My hope is to find a buyer without ever putting it on the MLS, then to turn it over to our realtor for paperwork. It's the best zip code and school district in the city, and I was beyond fortunate to live there for fifteen years. I wrote albums there, had many a fabulous party on the enormous deck, had amazing roommates in my 20s, had a baby in the dining room in my 30s and am ready to say goodbye in my 40s. No one died there (that I know of), and I have never met any ghosts. The neighbors and neighborhood are lovely, and I'm only moving half a mile away.

This little blog is an impetus for finishing up the paint job and moving my furniture over to my new house, where I've just been urban camping for months. I suppose I should sign off and go pack up the kitchen.

If anyone out there enjoys, um, packing up boxes or selling things online for other people, drop me a line :)


Wednesday, August 21, 2019

My next journey ...

This feels like a proper blog entry, and I haven't even written it. Those popular blogs-that-they-turn-into-movies are journeys, right? I'm on a journey today. Technically, I returned home from a month abroad yesterday, but it's today that the journey begins.

I have unfulfilled needs, dreams, passions, desires, recipes, DIY projects and much more trivial things too. For the past several years, my own life has been put on hold.

Maybe that seems surprising to you, dear reader, who have seen jolly photos of me enjoying a dram of whisky or gallivanting in the Alps with my genius 6-year-old. Remember the joy-filter of social media. However honest I attempt to be, I still don't want to be the constant internet whinger in your newsfeed. Posting photos of joy may be the only thing that cheers me up, and in a world where self-care has been low on the Maslow's Hierarchy of Needs.

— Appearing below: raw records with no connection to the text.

-- ==== Sys2Proof/Proofs/MemoryOk.lean ====
section
/-!
SUPPORT and O57. Every operation keeps the canonical form of memory's bytes and tags: one lemma per operation, in the model's order.
An operation that leaves memory alone has an equivalence, one that writes it an implication.
-/
namespace Sys2Proof.Machine

/-! ### The form of what an operation answers -/

/-- A state written out with its fields has canonical memory when its first two fields, the bytes and the tags, are canonical: an update
of any other field says nothing about memory. -/
@[simp] theorem State.memoryOk_mk {m t x0 x1 x2 x3 x4 x5 x6 x7 x8 x9 x10 x11 x12 x13 x14 x15 x16 x17 x18 x19 x20 x21 x22 x23 x24 x25 x26 x27
    x28 x29 x30 x31 x32 x33 x34 x35 x36 x37 x38 x39 x40 x41 x42 x43 x44 x45 x46 x47 x48 x49} :
    State.MemoryOk ⟨m, t, x0, x1, x2, x3, x4, x5, x6, x7, x8, x9, x10, x11, x12, x13, x14, x15, x16, x17, x18, x19, x20, x21, x22, x23, x24,
      x25, x26, x27, x28, x29, x30, x31, x32, x33, x34, x35, x36, x37, x38, x39, x40, x41, x42, x43, x44, x45, x46, x47, x48, x49⟩ ↔
    Memory.wf m ∧ t.wf 0#4 = true := Iff.rfl

/-- Folds the two parts back, after `State.memoryOk_mk`. -/
@[simp] theorem State.memoryOk_eta (s : State) : (Memory.wf s.mem ∧ s.tags.wf 0#4 = true) ↔ s.MemoryOk := Iff.rfl

@[simp] theorem State.memoryOk_ite {c : Prop} [Decidable c] {s t : State} :
    (if c then s else t).MemoryOk ↔ if c then s.MemoryOk else t.MemoryOk := by split <;> rfl

/-- A fold of steps that leave memory alone leaves it alone. -/
@[simp] theorem State.memoryOk_foldl {α : Type} {f : State → α → State} (hf : ∀ s a, (f s a).MemoryOk ↔ s.MemoryOk) (xs : List α)
    (s : State) : (xs.foldl f s).MemoryOk ↔ s.MemoryOk := by
  induction xs generalizing s with
  | nil => rfl
  | cons x xs ih => exact (ih _).trans (hf s x)

@[simp] theorem State.memoryOk_foldl_fst {α β : Type} {f : State × β → α → State × β}
    (hf : ∀ p a, (f p a).1.MemoryOk ↔ p.1.MemoryOk) (xs : List α) (p : State × β) :
    (xs.foldl f p).1.MemoryOk ↔ p.1.MemoryOk := by
  induction xs generalizing p with
  | nil => rfl
  | cons x xs ih => exact (ih _).trans (hf p x)

@[simp] theorem State.memoryOk_foldl_snd {α β : Type} {f : β × State → α → β × State}
    (hf : ∀ p a, (f p a).2.MemoryOk ↔ p.2.MemoryOk) (xs : List α) (p : β × State) :
    (xs.foldl f p).2.MemoryOk ↔ p.2.MemoryOk := by
  induction xs generalizing p with
  | nil => rfl
  | cons x xs ih => exact (ih _).trans (hf p x)

/-- The next state of an answer, if it has one, has canonical memory. -/
def Ans.MemoryOk (a : Ans) : Prop := ∀ t, a = .next t → t.MemoryOk

@[simp] theorem Ans.memoryOk_next {s : State} : Ans.MemoryOk (.next s) ↔ s.MemoryOk := by simp [Ans.MemoryOk]
@[simp] theorem Ans.memoryOk_fault {r : Fault} : Ans.MemoryOk (.fault r) := by simp [Ans.MemoryOk]
@[simp] theorem Ans.memoryOk_ite {c : Prop} [Decidable c] {a b : Ans} :
    Ans.MemoryOk (if c then a else b) ↔ if c then a.MemoryOk else b.MemoryOk := by split <;> rfl

/-- The state of an instruction's result has canonical memory. -/
def Res.MemoryOk (r : Res) : Prop := r.state.MemoryOk

@[simp] theorem Res.memoryOk_done {s : State} : (Res.done s).MemoryOk ↔ s.MemoryOk := Iff.rfl
@[simp] theorem Res.memoryOk_jump {s : State} : (Res.jump s).MemoryOk ↔ s.MemoryOk := Iff.rfl
@[simp] theorem Res.memoryOk_stay {s : State} : (Res.stay s).MemoryOk ↔ s.MemoryOk := Iff.rfl
@[simp] theorem Res.memoryOk_trap {c i} {s : State} : (Res.trap c i s).MemoryOk ↔ s.MemoryOk := Iff.rfl
@[simp] theorem Res.memoryOk_park {v k a} {s : State} : (Res.park v k a s).MemoryOk ↔ s.MemoryOk := Iff.rfl
@[simp] theorem Res.memoryOk_ite {c : Prop} [Decidable c] {a b : Res} :
    (if c then a else b).MemoryOk ↔ if c then a.MemoryOk else b.MemoryOk := by split <;> rfl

I've been in survival mode. Making sure my family is fed and loved and that my parents weren't forced to unnecessarily suffer. I was a death doula, and I am so grateful for that opportunity. I'm thankful to have been with them for their last choices, days, breaths, words, meals, hugs and smiles. It truly was an honor, a privilege, and I'm beyond thankful that I was able to do that for them. Not everyone's career allows such flexibility.

Still, my own needs have been unfulfilled -- purposefully, and sanctioned by a therapist -- and it is now time to begin a new journey of resconstructing my own life.

Yoga? Writing? Music? An organized pantry? What will adulthood look like for me?

Today I am searching for routine. But as someone who hates predictability, I struggle to find a self-care routine that I can actually follow. Does that even make sense? Or does it only make sense to the other ADHD-creatives out there who long for an organized life, but have zero interest in making it so?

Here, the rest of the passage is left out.